If you were writing the SQL manually, you would still get a null, and the fix would be to write the appropriate SQL. I think what you have done is exactly that, which seems appropriate.

ntwilson commented 10 months ago

Hey @mjdupontMEA (and anyone else stumbling across this), I discovered a workaround without needing modifications. From your earlier example:

let thisFails = 
  selectAsync HydraReader.Read (createContext connString) {
    for record in table<dbo.weather_history > do
    where (record.weather_instrument = 0uy)
    select (maxBy record.entry_timestamp) }

if you change it to

let thisWorks = async {
  let! result = selectAsync HydraReader.Read (createContext connString) {
    for record in table<dbo.weather_history > do
    where (record.weather_instrument = 0uy)
    select (maxBy (Some record.entry_timestamp)) 
    tryHead
  }
  return Option.flatten result
}

it'll work properly because by selecting the max of Some record.entry_timestamp, it makes SqlHydra treat the type as an Option, and it successfully parses DBNull instead of crashing. I wonder if this is worth including in the docs by aggregates? It seems like a fairly common use case where you select an aggregate that might return NULL...
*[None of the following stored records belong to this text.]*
theorem State.leaveSet_frame {s : State} {m : Model} : Frame [.models] s (State.leaveSet s m) := by
  unfold State.leaveSet
  refine Frame.comp State.setModel_frame (by decide) ?_
  exact Frame.refl

theorem State.makeRoom_frame {s : State} {m : Model} : Frame [.models] s (State.makeRoom s m) := by
  unfold State.makeRoom
  refine Frame.foldl ?_ (fun t1 a2 h3 => ?_)
  · exact Frame.refl
  · refine Frame.comp State.leaveSet_frame (by decide) ?_
    assumption

theorem State.promote_frame {s : State} {m : Model} : Frame [.mem, .models, .jobs, .hatch] s (State.promote s m) := by
  unfold State.promote
  refine Frame.ite (fun _ => ?_) (fun _ => ?_)
  · refine Frame.getD (fun t1 o2 => ?_) ?_
    · refine Frame.comp (State.startPromotion_frame o2) (by decide) ?_
      exact Frame.refl
    · refine Frame.comp State.makeRoom_frame (by decide) ?_
      exact Frame.refl
  · exact Frame.refl

theorem execDemotion_frame {handle : Nat} {s : State} {t : State} (h : execDemotion handle s = .next t) : Frame [.models] s t := by
  unfold execDemotion at h
  have h := Host.Outcome.next.inj h
  subst h
  split
  · exact Frame.refl
  · extract_lets -merge v1 v2
    clear_value v1 v2
    split
    · refine Frame.ite (fun _ => ?_) (fun _ => ?_)
      · refine Frame.comp State.leaveSet_frame (by decide) ?_
        exact Frame.refl
      · exact Frame.refl
    · exact Frame.refl

theorem writeReceipt_frame {sess kind handle : Nat} {hash digest : List Byte} {s : State} : Frame [.sessions, .cnt, .host] s (writeReceipt sess kind handle hash digest s) := by
  unfold writeReceipt
  split
  · exact Frame.refl
  · extract_lets -merge v1 v2
    clear_value v1 v2
    refine Frame.comp State.setSession_frame (by decide) ?_
    refine Frame.comp State.ringWrite_frame (by decide) ?_
    exact Frame.refl

theorem finishLoad_frame {ring : Nat} {d : Desc} {m : Model} {s : State} : Frame [.rmk, .sessions, .cnt, .host] s (finishLoad ring d m s) := by
  unfold finishLoad
  extract_lets -merge v1
  refine Frame.cut v1 (by
    unfold v1
    refine Frame.comp writeReceipt_frame (by decide) ?_
    exact Frame.refl) fun h2 => ?_
  clear_value v1
  refine Frame.comp State.complete_frame (by decide) ?_
  assumption

theorem switchModel_frame {s : State} {m : Model} : Frame [.mem, .dram, .rmk, .sessions, .models, .streams, .jobs, .hatch, .burin, .lines, .cnt, .rebind, .host] s (switchModel s m) := by
  unfold switchModel
  split
  · extract_lets -merge v1
    refine Frame.cut v1 (by
      unfold v1
      refine Frame.comp State.endJob_frame (by decide) ?_
      refine Frame.comp State.setModel_frame (by decide) ?_
      exact Frame.refl) fun h2 => ?_
    clear_value v1
    refine Frame.foldl ?_ (fun t3 a4 h5 => ?_)
    · assumption
    · refine Frame.comp finishLoad_frame (by decide) ?_
      assumption
  · refine Frame.ite (fun _ => ?_) (fun _ => ?_)
    · refine Frame.comp State.setModel_frame (by decide) ?_
      exact Frame.refl
    · refine Frame.comp State.setModel_frame (by decide) ?_
      refine Frame.comp State.zeroSet_frame (by decide) ?_
      exact Frame.refl
  · extract_lets -merge v6 v7
    clear_value v6 v7
    refine Frame.ite (fun _ => ?_) (fun _ => ?_)
    · exact Frame.refl
    · refine Frame.foldl ?_ (fun t8 a9 h10 => ?_)
      · refine Frame.comp State.setModel_frame (by decide) ?_
        exact Frame.refl
      · refine Frame.comp finishLoad_frame (by decide) ?_
        assumption
  · exact Frame.refl

theorem residencyTick_frame {s : State} : Frame [.mem, .dram, .rmk, .sessions, .models, .streams, .jobs, .hatch, .burin, .lines, .cnt, .rebind, .host] s (residencyTick s) := by
  unfold residencyTick
  extract_lets -merge v1 v2
  refine Frame.cut v2 (by
    unfold v2
    refine Frame.comp (M := [.mem]) (t := s) (fun b hb => ?_) (by decide) ?_
    · cases b with | mem => exact absurd (by decide) hb | _ => rfl
    · exact Frame.refl) fun h3 => ?_
  clear_value v1 v2
  refine Frame.foldl ?_ (fun t4 a5 h6 => ?_)
  · assumption
  · refine Frame.comp switchModel_frame (by decide) ?_
    assumption

theorem State.stopPromotion_frame {s : State} {m : Model} : Frame [.mem, .dram, .rmk, .sessions, .models, .streams, .jobs, .hatch, .burin, .lines, .ihx, .evt, .cnt, .rebind, .tallies, .host] s (State.stopPromotion s m) := by
  unfold State.stopPromotion
  split
  · refine Frame.comp State.tearDown_frame (by decide) ?_
    exact Frame.refl
  · refine Frame.comp State.tearDown_frame (by decide) ?_
    exact Frame.refl
  · exact Frame.refl

theorem kickRing_frame {n : Nat} {s : State} : Frame [.rmk] s (kickRing n s) := by
  unfold kickRing
  extract_lets -merge v1 v2
  clear_value v1 v2
  refine Frame.ite (fun _ => ?_) (fun _ => ?_)
  · refine Frame.comp (M := [.rmk]) (t := s) (fun b hb => ?_) (by decide) ?_
    · cases b with | rmk => exact absurd (by decide) hb | _ => rfl
    · exact Frame.refl
  · refine Frame.ite (fun _ => ?_) (fun _ => ?_)
    · refine Frame.comp State.setRing_frame (by decide) ?_
      exact Frame.refl
    · refine Frame.comp State.setRing_frame (by decide) ?_
      exact Frame.refl

theorem execKick_frame {port : Nat} {value : Word} {s : State} {t : State} (h : execKick port value s = .next t) : Frame [.rmk] s t := by
  unfold execKick at h
  have h := Host.Outcome.next.inj h
  subst h
  refine Frame.ite (fun _ => ?_) (fun _ => ?_)
  · refine Frame.comp kickRing_frame (by decide) ?_
    exact Frame.refl
  · exact Frame.refl

theorem State.notify_frame {s : State} {n : Nat} : Frame [.rmk, .cnt, .host] s (State.notify s n) := by
  unfold State.notify
  extract_lets -merge v1
  clear_value v1
  refine Frame.ite (fun _ => ?_) (fun _ => ?_)
  · refine Frame.comp State.bump_frame (by decide) ?_
    refine Frame.comp State.sendMsix_frame (by decide) ?_
    refine Frame.comp State.setRing_frame (by decide) ?_
    exact Frame.refl
  · exact Frame.refl

theorem execMsixNotify_frame {ring : Nat} {holdElapsed : Bool} {s : State} {t : State} (h : execMsixNotify ring holdElapsed s = .next t) : Frame [.rmk, .cnt, .host] s t := by
  unfold execMsixNotify at h
  have h := Host.Outcome.next.inj h
  subst h
  extract_lets -merge v1
  clear_value v1
  refine Frame.ite (fun _ => ?_) (fun _ => ?_)
  · refine Frame.comp State.notify_frame (by decide) ?_
    exact Frame.refl
  · exact Frame.refl

theorem freePcm_frame {ring : Nat} {s : State} {rc : CqRecord} : Frame [.streams] s (freePcm ring s rc) := by
  unfold freePcm
  split
  · exact Frame.refl
  · extract_lets -merge v1
    clear_value v1
    refine Frame.comp (M := [.streams]) (t := s) (fun b hb => ?_) (by decide) ?_
    · cases b with | streams => exact absurd (by decide) hb | _ => rfl
    · exact Frame.refl

theorem takeDoorbell_frame {n : Nat} {sqPi cqCi : Half} {hflags : Word} {s : State} : Frame [.rmk, .streams] s (takeDoorbell n sqPi cqCi hflags s) := by
  unfold takeDoorbell
  extract_lets -merge v1 v2 v3 v4
  refine Frame.cut v4 (by
    unfold v4
    refine Frame.comp State.setRing_frame (by decide) ?_
    exact Frame.refl) fun h5 => ?_
  clear_value v1 v2 v3 v4
  refine Frame.foldl ?_ (fun t6 a7 h8 => ?_)
  · assumption
  · refine Frame.comp freePcm_frame (by decide) ?_
    assumption

theorem overrunCheck_frame {n : Nat} {s : State} : Frame [.rmk] s (overrunCheck n s) := by
  unfold overrunCheck
  extract_lets -merge v1
  clear_value v1
  refine Frame.ite (fun _ => ?_) (fun _ => ?_)
  · refine Frame.comp State.hold_frame (by decide) ?_
    refine Frame.comp State.setRing_frame (by decide) ?_
    exact Frame.refl
  · exact Frame.refl

theorem readEntry_frame {port : Nat} {s : State} : Frame [.cnt] s (readEntry port s) := by
  unfold readEntry
  refine Frame.comp State.bump_frame (by decide) ?_
  refine Frame.comp State.bump_frame (by decide) ?_
  exact Frame.refl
JordanMarr commented 10 months ago
let thisWorks = async {
  let! result = selectAsync HydraReader.Read (createContext connString) {
    for record in table<dbo.weather_history > do
    where (record.weather_instrument = 0uy)
    select (maxBy (Some record.entry_timestamp)) 
    tryHead
  }
  return Option.flatten result
}

it'll work properly because by selecting the max of Some record.entry_timestamp, it makes SqlHydra treat the type as an Option, and it successfully parses DBNull instead of crashing. I wonder if this is worth including in the docs by aggregates? It seems like a fairly common use case where you select an aggregate that might return NULL...

Very creative fix! I think that would definitely be helpful to have in the readme! Also, table names are now generated. See notes for this release.